I never really thought about this much before, and I’ll bet you didn’t, either. In a way, we’ve all been “sold and bought” as well, with access to our time and our pocketbooks being purchased by companies in return for funding our one-stop CME shopping spree. Because this is a conscious, bottom-line decision made by for-profit businesses, it’s worth spending a moment thinking about the trade. We can all say with a straight face that gifts of pens and penlights never influenced our prescribing habits or major purposes. Can we, or should we, say the same about CME?

Here’s my take, as both a CME consumer and paid consultant to companies large and small: Not only is industry funding of CME OK, but we should unshackle the makers of products we use to treat our patients and let them do even more in the way of educating us.

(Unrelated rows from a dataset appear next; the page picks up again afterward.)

theorem captureEnd_cutDue {scan : Scan} {o : SampleOrder} {s : State} (handed : s.csc.cutoffHanded = false)
    (later : o.monitorFirst = false) : cutDue (captureEnd scan o s) = cutsOff scan s := by
  have start : scanned scan o s = captureStart scan o s := by rw [scanned_eq, later, if_neg Bool.false_ne_true]
  have side := (sideShare_frame o (scanned scan o s)).trans (captureEnd_frame scan o s)
  have stands := captureEnd_handover scan o s
  rw [start] at side stands
  exact cutDue_scan handed ((captureStart_handover scan o s).trans stands) ((captureStart_frame scan o s).trans side)

section
variable {scan : Scan} {o : SampleOrder} {s : State} (hn : NoCutoff scan o s) (hw : NoneComplete s)
include hn hw

theorem captureStart_waits : CutStands s (captureStart scan o s) :=
  (settleDue_waits hn.1 hw).trans (captureStart_cut scan o s)

theorem captureStart_harmless : CutoffHarmless o.apart (captureStart scan o s) :=
  ⟨by rw [(captureStart_waits hn hw).csc, hn.1], by
    rw [captureStart_cutDue hn.1, (captureStart_waits hn hw).csc]
    exact hn.2⟩

/-- The side readings find the cut state and the loops of before, and the hand-over of a monitor that came first. -/
theorem scanned_waits :
    (scanned scan o s).csc = { s.csc with cutoffHanded := o.monitorFirst && (o.apart && cutsOff scan s) } ∧
      (scanned scan o s).dlu = s.dlu := by
  have start := captureStart_waits hn hw
  rw [scanned_eq]
  cases o.monitorFirst with
  | true =>
    obtain ⟨csc, dlu⟩ := monitorShare_harmless (captureStart_harmless hn hw)
    rw [if_pos rfl, csc, dlu, start.csc, start.dlu, captureStart_cutDue hn.1]
    exact ⟨rfl, rfl⟩
  | false =>
    rw [if_neg Bool.false_ne_true, start.csc, start.dlu]
    exact ⟨by rw [Bool.false_and, ← hn.1], rfl⟩

/-- What the side readings do to the CSC is what the sample set does to it, beside the monitor's hand-over. -/
theorem sampleSet_turns {turn : Csc → Csc}
    (marks : ∀ c b, turn { c with cutoffHanded := b } = { turn c with cutoffHanded := b })
    (spares : s.csc.state = .config ∨ s.csc.state = .holdHard → turn s.csc = s.csc)
    (share : (sideShare o (scanned scan o s)).csc = turn (scanned scan o s).csc) :
    (sampleSet scan o s).csc = { turn s.csc with cutoffHanded := o.apart && cutsOff scan s } ∧
      (sampleSet scan o s).dlu = (sideShare o (scanned scan o s)).dlu := by
  obtain ⟨before, -⟩ := scanned_waits hn hw
  have ended := captureEnd_cut scan o s
  have csc := ended.csc.trans share
  rw [before, marks] at csc
  rw [sampleSet_eq_captureEnd]
  cases first : o.monitorFirst with
  | true =>
    rw [if_pos rfl, csc, first, Bool.true_and]
    exact ⟨rfl, ended.dlu⟩
  | false =>
    rw [first, Bool.false_and] at csc
    have harmless : CutoffHarmless o.apart (captureEnd scan o s) := by
      refine ⟨by rw [csc], fun due => (hn.2 (by rwa [captureEnd_cutDue hn.1 first] at due)).imp_right fun spared => ?_⟩
      rw [csc, spares spared]
      exact spared
    obtain ⟨monitored, dlu⟩ := monitorShare_harmless harmless
    rw [if_neg Bool.false_ne_true, monitored, csc, captureEnd_cutDue hn.1 first]
    exact ⟨rfl, dlu.trans ended.dlu⟩

end

end Sys2Proof.Machine

namespace Sys2Proof.Machine

/-! #### The side readings: a loss, a completion, or the loop updates alone -/

/-- Whether the side readings of s find a side newly LOST (R45). -/
def losesSide (s : State) : Bool := entersLost s.sru.sides (readSides s).sru.sides

/-- The readings and, where it comes first, the load sample, before the DLU and the CSC act. -/
def readingsTaken (o : SampleOrder) (s : State) : State :=
  if o.loadFirst then sampleLoad o.apart (readSides s) else readSides s

theorem readingsTaken_cut (o : SampleOrder) (s : State) : CutStands s (readingsTaken o s) := by
  have read : CutStands s (readSides s) := {}
  exact .ite (fun _ => read.trans {}) fun _ => read

theorem readingsTaken_frame (o : SampleOrder) (s : State) : ShareFrame s (readingsTaken o s) :=
  (readSides_frame s).optional o.loadFirst (sampleLoad_frame o.apart)

theorem sideShare_parts (o : SampleOrder) (s : State) :
    sideShare o s = afterLoops o (losesSide s) (updateLoops (beforeLoops o s)) := sideShare_eq o s

theorem beforeLoops_eq (o : SampleOrder) (s : State) : beforeLoops o s =
    if o.lossFirst then applyLoss (losesSide s) (readingsTaken o s) else readingsTaken o s := rfl

/-- The load sample that comes last leaves the CSC and the loops alone. -/
theorem afterLoops_cut (o : SampleOrder) (lost : Bool) (s : State) :
    CutStands (completionShare o.apart (if o.lossFirst then s else applyLoss lost s)) (afterLoops o lost s) :=
  .ite (fun _ => .rfl) fun _ => {}

theorem afterLoops_frame (o : SampleOrder) (lost : Bool) (s : State) :
    ShareFrame (completionShare o.apart (if o.lossFirst then s else applyLoss lost s)) (afterLoops o lost s) :=
  .deferred _ .rfl (sampleLoad_frame _)

section
variable {o : SampleOrder} {s : State}

section
variable (calm : losesSide s = true → ¬AtWork s.csc.state)
include calm

/-- With no loss to apply, the loops are updated in the cut state that the readings find. -/
theorem beforeLoops_calm : CutStands s (beforeLoops o s) := by
  have taken := readingsTaken_cut o s
  rw [beforeLoops_eq, applyLoss_calm (by rwa [taken.csc]), ite_self]
  exact taken

/-- With no loss to apply, the side readings are the loop updates and the completions. -/
theorem sideShare_calm : ∃ t, t = completionShare o.apart (updateLoops (beforeLoops o s)) ∧
    CutStands t (sideShare o s) ∧ ShareFrame t (sideShare o s) := by
  have state : (updateLoops (beforeLoops o s)).csc = s.csc := by rw [updateLoops_csc, (beforeLoops_calm calm).csc]
  have after := applyLoss_calm (lost := losesSide s) (s := updateLoops (beforeLoops o s)) (by rwa [state])
  have cut := afterLoops_cut o (losesSide s) (updateLoops (beforeLoops o s))
  have frame := afterLoops_frame o (losesSide s) (updateLoops (beforeLoops o s))
  rw [after, ite_self] at cut frame
  rw [sideShare_parts]
  exact ⟨_, rfl, cut, frame⟩

/-- Where nothing completes either, the side readings leave the CSC alone and bring the loop updates. -/
theorem sideShare_updates (waits : o.apart = true ∨ NoneComplete (updateLoops (beforeLoops o s))) :
    (sideShare o s).csc = s.csc ∧ (sideShare o s).dlu = (updateLoops (beforeLoops o s)).dlu := by
  obtain ⟨t, rfl, cut, -⟩ := sideShare_calm (o := o) calm
  rw [completionShare_waits waits] at cut
  exact ⟨cut.csc.trans ((updateLoops_csc _).trans (beforeLoops_calm calm).csc), cut.dlu⟩

/-- A completion with the sample set: the change of the cut state and its event. -/
theorem sideShare_completes {new : CutState} {e : EventSrc}
    (done : completionShare o.apart (updateLoops (beforeLoops o s)) =
      raise e (changeState new (updateLoops (beforeLoops o s)))) (untimed : new.timed = false)
    (settles : new ≠ .engaging) (leaves : new ≠ .config) :
    (sideShare o s).csc = { s.csc with state := new, stateTimer := none } ∧
      (∀ i, ((sideShare o s).dlu.get i).settle = 0) ∧ Raised e s (sideShare o s) := by
  obtain ⟨t, rfl, cut, frame⟩ := sideShare_calm (o := o) calm
  have csc : (updateLoops (beforeLoops o s)).csc = s.csc := by rw [updateLoops_csc, (beforeLoops_calm calm).csc]
  have before := ((beforeLoops_frame o s).trans (updateLoops_frame _)).trans (changeState_frame settles leaves _)
  rw [done] at cut frame
  refine ⟨?_, fun i => ?_, (Raised.of_raise before.events).later frame.events⟩
  · rw [cut.csc, raise_csc, changeState_csc, csc, untimed]
    rfl
  · rw [cut.dlu, raise_dlu, changeState_settle]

I learn so much more that I can take home and use to treat my patients at these meetings than almost anywhere else. I just can’t remember the last time I went to a purely academic CME meeting and captured a practice pearl that I used right away. It happens all the time at the AAO annual meeting (and ASCRS).

That’s time, and money, well spent.

Disclosure: White reports he is a consultant for Bausch + Lomb, Allergan, Shire and Eyemaginations and on the speakers board for Bausch + Lomb, Allergan and Shire.